[Stored data entries]
-=-=-=-=-

theorem opcode_of_decode {w : Word} {i : Instr} (h : decode w = .ok i) : i.opcode = opcField w := by
  obtain ⟨-, hi, -⟩ := decode_eq_ok.mp h
  exact opcode_of_ofOpcode hi

namespace Machine

/-! ### The causes of NOKEY -/

/-- The opcodes of the commands that read the round-key store: ADD_ROUND_KEY, ENCRYPT and DECRYPT (R85, R211). -/
abbrev keyedOpcodes : List Nat := [0x16, 0x30, 0x31]

theorem withKeySchedule_err (s : State) (m : State → StateMatrix) :
    ∃ t, withKeySchedule s (fun s => stateResult (m s) s) = .next t ∧ t.err = if s.ksv = false then 2 else 0 := by
  cases h : s.ksv with
  | false => exact ⟨_, withKeySchedule_missing h, rfl⟩
  | true => exact ⟨_, withKeySchedule_valid h, rfl⟩

/-- A command that does not read the round-key store ends in `finish`. -/
theorem exec_err_of_unkeyedOpcode {i : Instr} (hi : i.opcode.toNat ∉ keyedOpcodes) (s : State) :
    ∃ t, exec i s = .next t ∧ t.err = 0 := by
  cases i with
  | addRoundKey rnd => exact absurd (List.mem_cons_self ..) hi
  | encrypt | decrypt => exact absurd (by decide) hi
  | _ => exact ⟨_, rfl, rfl⟩

/-- A command that reads the round-key store checks KSV first, its round index being legal. -/
theorem exec_err_of_keyedOpcode {i : Instr} (hi : i.opcode.toNat ∈ keyedOpcodes) (hfit : RoundFits i.opcode i.rnd)
    (s : State) : ∃ t, exec i s = .next t ∧ t.err = if s.ksv = false then 2 else 0 := by
  cases i with
  | addRoundKey rnd =>
    have hrnd : rnd.toNat < 11 := Nat.lt_succ_of_le ((roundFits_addRoundKey rnd).mp hfit)
    rw [exec_addRoundKey hrnd]
    exact withKeySchedule_err s fun s => addRoundKey s.state s.rk ⟨rnd.toNat, hrnd⟩
  | encrypt => exact exec_encrypt s ▸ withKeySchedule_err s fun s => load (encryptBlock (store s.state) s.rk)
  | decrypt => exact exec_decrypt s ▸ withKeySchedule_err s fun s => load (decryptBlock (store s.state) s.rk)
  | _ => exact absurd hi (by decide)

/-- ERR after a command whose round index is legal. -/
theorem exec_err {i : Instr} (hfit : RoundFits i.opcode i.rnd) (s : State) :
    ∃ t, exec i s = .next t ∧ t.err = if i.opcode.toNat ∈ keyedOpcodes ∧ s.ksv = false then 2 else 0 := by
  by_cases hi : i.opcode.toNat ∈ keyedOpcodes
  · simpa only [hi, true_and] using exec_err_of_keyedOpcode hi hfit s
  · simpa only [hi, false_and, if_false] using exec_err_of_unkeyedOpcode hi s

/-! ### The state after an error -/

/-- Of the shapes a command's end can have, only the one that writes ERR alone leaves a code other than 0. -/
theorem Effect.eq_of_err_ne_zero {i : Instr} {s t : State} (h : Effect i s t) (herr : t.err ≠ 0) :
    t = { s with err := t.err } := by
  cases h with
  | code c hc => rfl
  | byte v => exact absurd rfl herr
  | matrix m => exact absurd rfl herr
  | schedule hi => exact absurd rfl herr

/-! ### The statements -/

/-- Settles O7: a word the decoder rejects raises ILLEGAL, and after a decoded one ERR is what its command left. -/
theorem errorCausesAreExactlyIllegalAndNoKey : Obligations.ErrorCausesAreExactlyIllegalAndNoKey := by
  intro s
  obtain ⟨i, -, hd, -⟩ | ⟨e, hd, hstep⟩ := engineStep_cases s
  · have hlegal : ¬ ∀ i, decode s.cmdl ≠ .ok i := fun h => h i hd
    obtain ⟨t, he, herr⟩ := exec_err (roundFits_of_decode hd) s
    rw [opcode_of_decode hd] at herr
    exact ⟨_, engineStep_of_decode hd he, herr.trans (if_neg (forall_decode_ne_ok.not.mp hlegal)).symm⟩
  · have hillegal : ∀ i, decode s.cmdl ≠ .ok i := by simp [hd]
    exact ⟨_, hstep, (if_pos (forall_decode_ne_ok.mp hillegal)).symm⟩

/-- Settles O8: ILLEGAL is raised before a command begins, and a command that reports an error has written ERR alone. -/
theorem commandErrorHasNoPartialEffect : Obligations.CommandErrorHasNoPartialEffect := by
  intro s t hst herr
  obtain ⟨i, u, -, -, heffect, hstep⟩ | ⟨e, -, hstep⟩ := engineStep_cases s
  · obtain rfl : t = { u with busy := false } := Host.Outcome.next.inj (hst.symm.trans hstep)
    exact congrArg (State.setBusy · false) (heffect.eq_of_err_ne_zero herr)
  · obtain rfl : t = { s with err := 1, busy := false } := Host.Outcome.next.inj (hst.symm.trans hstep)
    rfl

end Machine

end Sys2Proof
end

section
/-! PROOF. Encoding and decoding undo each other (30_encoding.md R80 to R83). -/

namespace Sys2Proof

/-- The opcode map read both ways: a command's own fields select it. -/
theorem ofOpcode_opcode_rnd (i : Instr) : ofOpcode i.opcode i.rnd = some i := by
  cases i <;> rfl

/-- The only check on a command's term is R83's condition on its word's RND. -/
theorem wf_iff_roundFits (i : Instr) : i.wf = true ↔ RoundFits i.opcode i.rnd := by
  cases i with
  | addRoundKey rnd => exact decide_eq_true_iff.trans (roundFits_addRoundKey rnd).symm
  | _ => exact iff_of_true rfl rfl

theorem decode_encode {i : Instr} (h : i.wf = true) : decode (encode i) = .ok i := by
  refine decode_eq_ok.mpr ?_
  rw [encode, rsvField_append, rndField_append, opcField_append]
  exact ⟨rfl, ofOpcode_opcode_rnd i, (wf_iff_roundFits i).mp h⟩

theorem encode_of_decode {w : Word} {i : Instr} (h : decode w = .ok i) : encode i = w := by
  obtain ⟨hrsv, hi, hfit⟩ := decode_eq_ok.mp h
  exact (eq_append_iff_fields.mpr
    ⟨hrsv, (rnd_of_ofOpcode hi hfit).symm, (opcode_of_ofOpcode hi).symm⟩).symm

/-- Settles O2: the word's fields are the command's, and its round index fits its row. -/
theorem decodeOfEncodeIsTheCommand : Obligations.DecodeOfEncodeIsTheCommand :=
  fun _ => decode_encode

/-- Settles O3: a decoded command has the word's OPC and RND, and the word's RSV is 0. -/
theorem decodedWordIsTheCommandsOnlyWord : Obligations.DecodedWordIsTheCommandsOnlyWord :=
  fun _ i h => ⟨(wf_iff_roundFits i).mpr (roundFits_of_decode h), encode_of_decode h⟩

/-- Settles O1: each word is its command's encoding. -/
theorem tableWordsDecodeToTheirCommands : Obligations.TableWordsDecodeToTheirCommands :=
  ⟨decode_encode (i := .nop) rfl, decode_encode (i := .gfMul) rfl, decode_encode (i := .invSbox) rfl,
    decode_encode (i := .subBytes) rfl, decode_encode (i := .invMixColumns) rfl,
    decode_encode (i := .addRoundKey 3) rfl, decode_encode (i := .addRoundKey 10) rfl,
    decode_encode (i := .expandKey) rfl, decode_encode (i := .encrypt) rfl, decode_encode (i := .decrypt) rfl⟩

end Sys2Proof
end

section
/-! PROOF. Round key 0 is the key (43_key_schedule.md R176). -/

namespace Sys2Proof.Machine

theorem roundKeyMatrix_expandKey_zero (k : Block) : roundKeyMatrix (expandKey k) 0 = load k := by
  refine StateMatrix_ext fun r c => ?_
  have hword : (expandKey k)[4 * (0 : Fin 11).val + c.val] = blockWord k c := by
    simpa using getElem_expandKey_first k c
  rw [entry_roundKeyMatrix, hword, byteOf_blockWord, entry_load]

theorem store_roundKeyMatrix_expandKey_zero (k : Block) : store (roundKeyMatrix (expandKey k) 0) = k := by
  rw [roundKeyMatrix_expandKey_zero, store_load]

/-- Settles O34: words 0 to 3 of the schedule are the key's, and `store` undoes `load`. -/
theorem firstRoundKeyIsTheKey : Obligations.FirstRoundKeyIsTheKey :=
  store_roundKeyMatrix_expandKey_zero

end Sys2Proof.Machine
end

section
/-! PROOF. What a step can change (10_state.md R22 to R32) and the machine's invariant. -/

namespace Sys2Proof.Machine

/-! ### The engine step -/

/-- No command writes the latch, BUSY, OVR, an operand, the key or the host's side. -/
theorem Effect.frame {i : Instr} {s t : State} (h : Effect i s t) :
    t = { s with err := t.err, res := t.res, state := t.state, rk := t.rk, ksv := t.ksv } := by
  cases h <;> rfl

theorem engineStep_frame {s t : State} (h : engineStep s = .next t) :
    t = { s with busy := false, err := t.err, res := t.res, state := t.state, rk := t.rk, ksv := t.ksv } := by
  obtain ⟨i, u, -, -, heffect, hstep⟩ | ⟨e, -, hstep⟩ := engineStep_cases s
  · obtain rfl : t = { u with busy := false } := Host.Outcome.next.inj (h.symm.trans hstep)
    exact congrArg (State.setBusy · false) heffect.frame
  · obtain rfl : t = { s with err := 1, busy := false } := Host.Outcome.next.inj (h.symm.trans hstep)
    rfl

theorem engineStep_busy {s t : State} (h : engineStep s = .next t) : t.busy = false := by rw [engineStep_frame h]

theorem engineStep_host {s t : State} (h : engineStep s = .next t) : t.host = s.host := by rw [engineStep_frame h]

/-- Settles O9: the command's own frame, with BUSY cleared; an ILLEGAL report writes ERR and BUSY alone. -/
theorem engineStepFrame : Obligations.EngineStepFrame := fun _ _ => engineStep_frame

/-- Settles O5: the engine's turn is a step of `engineStep`, which reads the latch through the decoder. -/
theorem stepRunsTheLatchedCommand : Obligations.StepRunsTheLatchedCommand := by
  intro s i hn hd
  rw [step_engine hn, takeTurn_of_busy (nextAgent_engine_busy hn)]
  simp only [engineStep, execute, hd]
  cases exec i { s with turns := s.turns.tail } <;> rfl

/-- Settles O6: `nextAgent` names the engine in its three cases with BUSY = 1 only. -/
theorem engineMovesOnlyWhileBusy : Obligations.EngineMovesOnlyWhileBusy := by
  refine fun s => ⟨nextAgent_engine_busy, fun hb hh => ?noAccess, fun hb hh a => ?headOfTurns⟩
  case noAccess => simp only [nextAgent, hb, hh]
  case headOfTurns =>
    obtain ⟨op, rest, hcons⟩ := List.exists_cons_of_ne_nil hh
    simp only [nextAgent, hb, hcons]

/-! ### RK, KSV and ERR -/

/-- No host write reaches RK, KSV, ERR or the rest of the host's side. -/
theorem Written.frame {s t : State} {r : Reg} {v : Word} (h : Written s r v t) :
    t = { s with
      cmdl := t.cmdl, busy := t.busy, ovr := t.ovr, opa := t.opa, opb := t.opb, key := t.key, state := t.state } := by
  cases h <;> rfl

/-- What one step does to the fields the invariant is about: an executed EXPAND_KEY, another engine step, a reset, or
anything else. -/
theorem step_rk_ksv_err {s t : State} (h : step s = .next t) :
    ((nextAgent s = some .engine ∧ decode s.cmdl = .ok .expandKey) ∧
      t.rk = expandKey (keyBytes s.key) ∧ t.ksv = true ∧ t.err = 0) ∨
    (nextAgent s = some .engine ∧ t.rk = s.rk ∧ t.ksv = s.ksv ∧ t.err.toNat ≤ 2) ∨
    ((nextAgent s = some .host ∧ s.host.head? = some .reset) ∧ t.ksv = false ∧ t.err = 0) ∨
    (t.rk = s.rk ∧ t.ksv = s.ksv ∧ t.err = s.err) := by
  obtain ⟨hn, i, u, hd, heffect, rfl⟩ | ⟨hn, rfl⟩ | ⟨hn, hhost⟩ | ⟨-, rfl⟩ := step_effect h
  case inl =>
    cases heffect with
    | code c hc => exact .inr (.inl ⟨hn, takeTurn_rk s, takeTurn_ksv s, hc⟩)
    | byte v => exact .inr (.inl ⟨hn, takeTurn_rk s, takeTurn_ksv s, Nat.zero_le 2⟩)
    | matrix m => exact .inr (.inl ⟨hn, takeTurn_rk s, takeTurn_ksv s, Nat.zero_le 2⟩)
    | schedule hi =>
      subst hi
      have hkey : (takeTurn s).key = s.key := by rw [takeTurn_eq]
      exact .inl ⟨⟨hn, hd⟩, by rw [hkey], rfl, rfl⟩
  case inr.inl => exact .inr (.inl ⟨hn, takeTurn_rk s, takeTurn_ksv s, Nat.le_succ 1⟩)
  case inr.inr.inl =>
    obtain ⟨r, rest, -, rfl⟩ | ⟨r, v, rest, -, hw⟩ | ⟨rest, hh, rfl⟩ | ⟨rest, -, rfl⟩ := hhost
    · exact .inr (.inr (.inr ⟨takeTurn_rk s, takeTurn_ksv s, takeTurn_err s⟩))
    · rw [hw.frame]
      exact .inr (.inr (.inr ⟨takeTurn_rk s, takeTurn_ksv s, takeTurn_err s⟩))
    · exact .inr (.inr (.inl ⟨⟨hn, by rw [hh]; rfl⟩, rfl, rfl⟩))
    · rw [pollRead_eq]
      exact .inr (.inr (.inr ⟨takeTurn_rk s, takeTurn_ksv s, takeTurn_err s⟩))
  case inr.inr.inr => exact .inr (.inr (.inr ⟨rfl, rfl, rfl⟩))

/-- A flag that keeps its value is not raised. -/
theorem not_raised_of_eq {before after : Bool} (h : after = before) (h0 : before = false) : after ≠ true := by
  simp [h, h0]

/-- A flag that keeps its value is not cleared. -/
theorem not_cleared_of_eq {before after : Bool} (h : after = before) (h1 : before = true) : after ≠ false := by
  simp [h, h1]

/-- Settles O10: each of the four kinds of step in `step_rk_ksv_err` changes what it may. -/
theorem rkKsvErrChangeOnlyByTheirWriters : Obligations.RkKsvErrChangeOnlyByTheirWriters := by
  intro s t h
  obtain ⟨hexpand, -, hksv, -⟩ | ⟨hn, hrk, hksv, -⟩ | ⟨hreset, hksv, herr⟩ | ⟨hrk, hksv, herr⟩ := step_rk_ksv_err h
  · exact ⟨fun _ => .inl hexpand, fun _ _ => hexpand, fun _ h0 => absurd h0 (by simp [hksv]), fun _ => .inl hexpand.1⟩
  · exact ⟨fun hne => absurd hrk hne, fun h0 h1 => absurd h1 (not_raised_of_eq hksv h0),
      fun h1 h0 => absurd h0 (not_cleared_of_eq hksv h1), fun _ => .inl hn⟩
  · exact ⟨fun _ => .inr hreset, fun _ h1 => absurd h1 (by simp [hksv]), fun _ _ => hreset,
      fun _ => .inr ⟨hreset.1, hreset.2, herr⟩⟩
  · exact ⟨fun hne => absurd hrk hne, fun h0 h1 => absurd h1 (not_raised_of_eq hksv h0),
      fun h1 h0 => absurd h0 (not_cleared_of_eq hksv h1), fun hne => absurd herr hne⟩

-=-=-=-=-

What you are asked to do ▸ In the data above, find each line that uses the string "toNat". Copy it.

Response area ▸
theorem exec_err_of_unkeyedOpcode {i : Instr} (hi : i.opcode.toNat ∉ keyedOpcodes) (s : State) :
theorem exec_err_of_keyedOpcode {i : Instr} (hi : i.opcode.toNat ∈ keyedOpcodes) (hfit : RoundFits i.opcode i.rnd)
    have hrnd : rnd.toNat < 11 := Nat.lt_succ_of_le ((roundFits_addRoundKey rnd).mp hfit)
    exact withKeySchedule_err s fun s => addRoundKey s.state s.rk ⟨rnd.toNat, hrnd⟩
    ∃ t, exec i s = .next t ∧ t.err = if i.opcode.toNat ∈ keyedOpcodes ∧ s.ksv = false then 2 else 0 := by
  by_cases hi : i.opcode.toNat ∈ keyedOpcodes
    (nextAgent s = some .engine ∧ t.rk = s.rk ∧ t.ksv = s.ksv ∧ t.err.toNat ≤ 2) ∨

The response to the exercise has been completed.